Why is it so awkward for single moms to date?: Here it is! The moment you guys have been waiting for. Can someone please explain to me why it’s so awkward and such a taboo subject when it comes to single moms and dating? It’s like once we become mothers, we are thought of as these undesirable virgins who have no sheer interest in enjoying the company of a man, going out on dates, being affectionate, being intimate, and doing things that normal adults do? Why are we all of sudden summoned to just be a mom as if we are not allowed to have feelings for anyone else outside of our children. Who ever said that single moms weren’t allowed to date or were only allowed a piece of happiness through their children. Let me tell you guys something. I don’t care what people say or what anyone else tells you, everyone deserves to be happy and as long as it’s for the right reasons and with good intent, they deserve to have someone to call their own. As humans we’re not designed to be alone or feel isolated from the rest of the world. It’s okay to love and it’s perfectly normal to receive love in return. Speaking for myself, I may be a mother but I am not dead! I may have a special needs child, but that does not make me immune from being an adult and enjoying the same things that any other adult would enjoy. Just like single fathers, I too enjoy companionship, dating, and meeting new people with the intention of having someone special in my life. That shouldn’t make me a bad mother, an irresponsible woman, or anything less than the mature grown woman that I am all because I have desires and needs just like everyone else. Needless to say, don’t ever allow anyone to make you feel that you shouldn’t date just because you’re mother. Honestly,  if we want to get really technical about it, a date or whatever your experience was is the reason why you have a child in the first place (LBVS) so why do we have to move backwards and act like we don’t deserve that same happiness.

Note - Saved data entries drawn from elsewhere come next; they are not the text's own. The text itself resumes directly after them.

theorem execErase_changes {dt : Nat} {header : FrameHeader} {fields : PresetFields} {s t : State}
    (h : execErase dt header fields s = .next t) : Changes s.part t.part := by
  refine goOn_changes h ?_
  exact Changes.onEvent .refl _ _ fun t ht => ht.onPreset _ _ _

theorem execWipe_changes {dt : Nat} {header : FrameHeader} {fields : PresetFields} {s t : State}
    (h : execWipe dt header fields s = .next t) : Changes s.part t.part := by
  refine goOn_changes h ?_
  exact Changes.onEvent .refl _ _ fun t ht => ht.onPreset _ _ _

theorem execLockCal_changes {dt : Nat} {header : FrameHeader} {fields : PresetFields} {s t : State}
    (h : execLockCal dt header fields s = .next t) : Changes s.part t.part := by
  refine goOn_changes h ?_
  exact Changes.onEvent .refl _ _ fun t ht => ht.onPreset _ _ _

theorem execInhibit_changes {dt : Nat} {header : FrameHeader} {fields : PresetFields} {s t : State}
    (h : execInhibit dt header fields s = .next t) : Changes s.part t.part := by
  refine goOn_changes h ?_
  exact Changes.onEvent .refl _ _ fun t ht => ht.onPreset _ _ _

theorem execSaveCal_changes {dt : Nat} {header : FrameHeader} {fields : PresetFields} {s t : State}
    (h : execSaveCal dt header fields s = .next t) : Changes s.part t.part := by
  refine goOn_changes h ?_
  exact Changes.onEvent .refl _ _ fun t ht => ht.onPreset _ _ _

theorem execParamRead_changes {dt : Nat} {header : FrameHeader} {fields : ParamFields} {s t : State}
    (h : execParamRead dt header fields s = .next t) : Changes s.part t.part := by
  refine goOn_changes h ?_
  refine Changes.onEvent .refl _ _ fun t ht => ht.onParam _ _ _ fun g hg p a _ => ?_
  cases hg
  exact ht.reply _ _ _

theorem execParamWrite_changes {dt : Nat} {header : FrameHeader} {fields : ParamFields} {s t : State}
    (h : execParamWrite dt header fields s = .next t) : Changes s.part t.part := by
  refine goOn_changes h ?_
  refine Changes.onEvent .refl _ _ fun t ht => ht.onParam _ _ _ fun g hg p a hp => ?_
  cases hg
  exact ht.writeParam _ hp _

theorem execEnter_changes {dt : Nat} {header : FrameHeader} {tag : Byte} {order : Order} {s t : State}
    (h : execEnter dt header tag order s = .next t) : Changes s.part t.part := by
  refine goOn_changes h ?_
  refine event_changes _ _ _ fun t => ?_
  unfold Part.onService
  refine Quiet.judgeRequest .refl _ _ _ _ _ ?_
  dsimp only
  split
  · exact Quiet.reply .refl _ _ _
  · split
    · split
      · exact Quiet.reply .refl _ _ _
      · exact (Quiet.reply .refl _ _ _).enterService _
    · exact Quiet.reply .refl _ _ _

Have you guys ever thought about the fact that when men date as single fathers no one says anything or gives them push back when they meet someone. It seems like people are supportive and almost applauding when it comes to men finding new love and moving on from their past relationships, even though they are fathers. But when women move on from their exes and take a chance on dating as single mothers, we automatically earn this badge of judgment and have to do the walk of shame like we’re immune from the dating game. Please miss me with these double standards and gender-shaming rules that make absolutely no sense. I repeat its okay to date and you are not doing anything wrong just because you’re a mom. Get out there, get your feet wet, have fun, and be purposeful in whatever your intentions are. 

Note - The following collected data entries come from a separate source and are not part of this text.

-- ==== Sys2Proof/Laws/Kept.lean ====
section
/-! SUPPORT. The laws of Safety.lean, change by change: what each of a command's changes keeps. -/

namespace Sys2Proof.Machine

/-! ### The transmit queue (R176) -/

theorem evictOldestPeriodic_length {l rest : List Frame} (h : evictOldestPeriodic l = some rest) :
    rest.length + 1 = l.length := by
  induction l generalizing rest with
  | nil => simp [evictOldestPeriodic] at h
  | cons f tail ih =>
    unfold evictOldestPeriodic at h
    split at h
    · simp only [Option.some.injEq] at h
      subst h
      rfl
    · simp only [Option.map_eq_some_iff] at h
      obtain ⟨r, hr, rfl⟩ := h
      simp only [List.length_cons, ih hr]

theorem evictBehindHead_length {l rest : List Frame} (h : evictBehindHead l = some rest) : rest.length + 1 = l.length := by
  cases l with
  | nil => simp [evictBehindHead] at h
  | cons f tail =>
    simp only [evictBehindHead, Option.map_eq_some_iff] at h
    obtain ⟨r, hr, rfl⟩ := h
    simp only [List.length_cons, evictOldestPeriodic_length hr]

/-- A queued frame never makes the queue longer than its capacity. -/
theorem Bus.push_length (b : Bus) (f : Frame) (h : b.queue.length ≤ queueCapacity) : (b.push f).queue.length ≤ queueCapacity := by
  unfold Bus.push
  split
  · simp only [List.length_append, List.length_cons, List.length_nil]
    omega
  · split
    · exact h
    · split
      · rename_i rest hr
        have := evictBehindHead_length hr
        simp only [List.length_append, List.length_cons, List.length_nil]
        omega
      · exact h

theorem Edit.queueLaw {s t : Part} (e : Edit s t) (h : s.queueLaw) : t.queueLaw := by
  cases e with
  | other _ live =>
    have : t.bus.queue = s.bus.queue := congrArg (·.queue) live
    unfold Part.queueLaw
    rw [this]
    exact h
  | push f => exact Bus.push_length _ f h
  | setpoint => exact h
  | fanTarget => exact h
  | requests => exact h
  | slots => exact h

/-- A law that every edit keeps is kept by a quiet operation. -/
theorem Quiet.keeps {L : Part → Prop} (step : ∀ s t : Part, Edit s t → L s → L t) {s t : Part} (q : Quiet s t) (h : L s) : L t := by
  induction q with
  | refl => exact h
  | tail _ e ih => exact step _ _ e ih

/-- A law that every change keeps is kept by a command. -/
theorem Changes.keeps {L : Part → Prop} (step : ∀ s t : Part, Change s t → L s → L t) {s t : Part} (q : Changes s t) (h : L s) :
    L t := by
  induction q with
  | refl => exact h
  | tail _ e ih => exact step _ _ e ih

theorem Change.queueLaw {s t : Part} (e : Change s t) (h : s.queueLaw) : t.queueLaw := by
  cases e with
  | edit e => exact e.queueLaw h
  | outer _ live =>
    have : t.bus.queue = s.bus.queue := congrArg (·.queue) live
    unfold Part.queueLaw
    rw [this]
    exact h
  | turn => unfold Part.queueLaw Part.append; exact h
  | pages => exact h
  | pending => exact h
  | applied _ q => exact Quiet.keeps (L := Part.queueLaw) (fun _ _ e => e.queueLaw) q h
  | started => exact Nat.zero_le _
  | unqueued l short => exact Nat.le_trans short h

/-! ### The drive slots (R127) -/

theorem Edit.slotLaw {s t : Part} (e : Edit s t) (h : s.slotLaw) : t.slotLaw := by
  unfold Part.slotLaw at *
  cases e with
  | other _ live =>
    have : t.slots = s.slots := congrArg (·.slots) live
    rw [this]
    exact h
  | slots l few => exact Nat.le_trans few (by omega)
  | push => exact h
  | setpoint => exact h
  | fanTarget => exact h
  | requests => exact h

theorem Change.slotLaw {s t : Part} (e : Change s t) (h : s.slotLaw) : t.slotLaw := by
  cases e with
  | edit e => exact e.slotLaw h
  | outer _ live =>
    have : t.slots = s.slots := congrArg (·.slots) live
    unfold Part.slotLaw
    rw [this]
    exact h
  | turn => unfold Part.slotLaw Part.append; exact h
  | pages => exact h
  | pending => exact h
  | applied _ q => exact Quiet.keeps (L := Part.slotLaw) (fun _ _ e => e.slotLaw) q h
  | started => exact Nat.zero_le _
  | unqueued => exact h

The Dating App Disaster: My Experience with Dating in the Digital Space

The funny thing is, when I started this year off I wasn’t looking for a relationship or trying to dive head first into anything. I was solely focused on being a good mom and adjusting to life as a single mom for the first time. It wasn’t my intention to meet anyone right off the bat or even entertain the whole dating thing because deep down inside I knew that I wasn’t ready. You see my life can get overwhelming, crazy, and beyond hectic at times between managing several businesses, running after an active, non-stop, mind of his own toddler, working a demanding full time job, and still trying to set aside a little time for me. Who really has time to date? As if my days are not tied up enough already. But after a few weeks, human nature kicked in and I wanted to see if there was possibly someone left out there for me. So I joined a dating app (Nope I refuse to say the name of it so please don’t ask LBVS). Long story short I began going out on dates and entertaining the dating scene to see what was out there and I have to admit that I wasn’t exactly impressed. Was it exciting to get out there and feel this sense of confidence to know that I still had it? Yes! But when I look back was it really worth all those costly babysitters, repetitive interview questions that people always ask when out on dates, and all of the time that I sacrificed just to meet someone? No. 

I went on my fair share of good dates and bad dates. I met some really really nice men and I also met some that were a complete waste of my time. But regardless of the outcome, I wanted to put myself out there to give this thing called love a second chance in hopes that it would give me the return that I was looking for. 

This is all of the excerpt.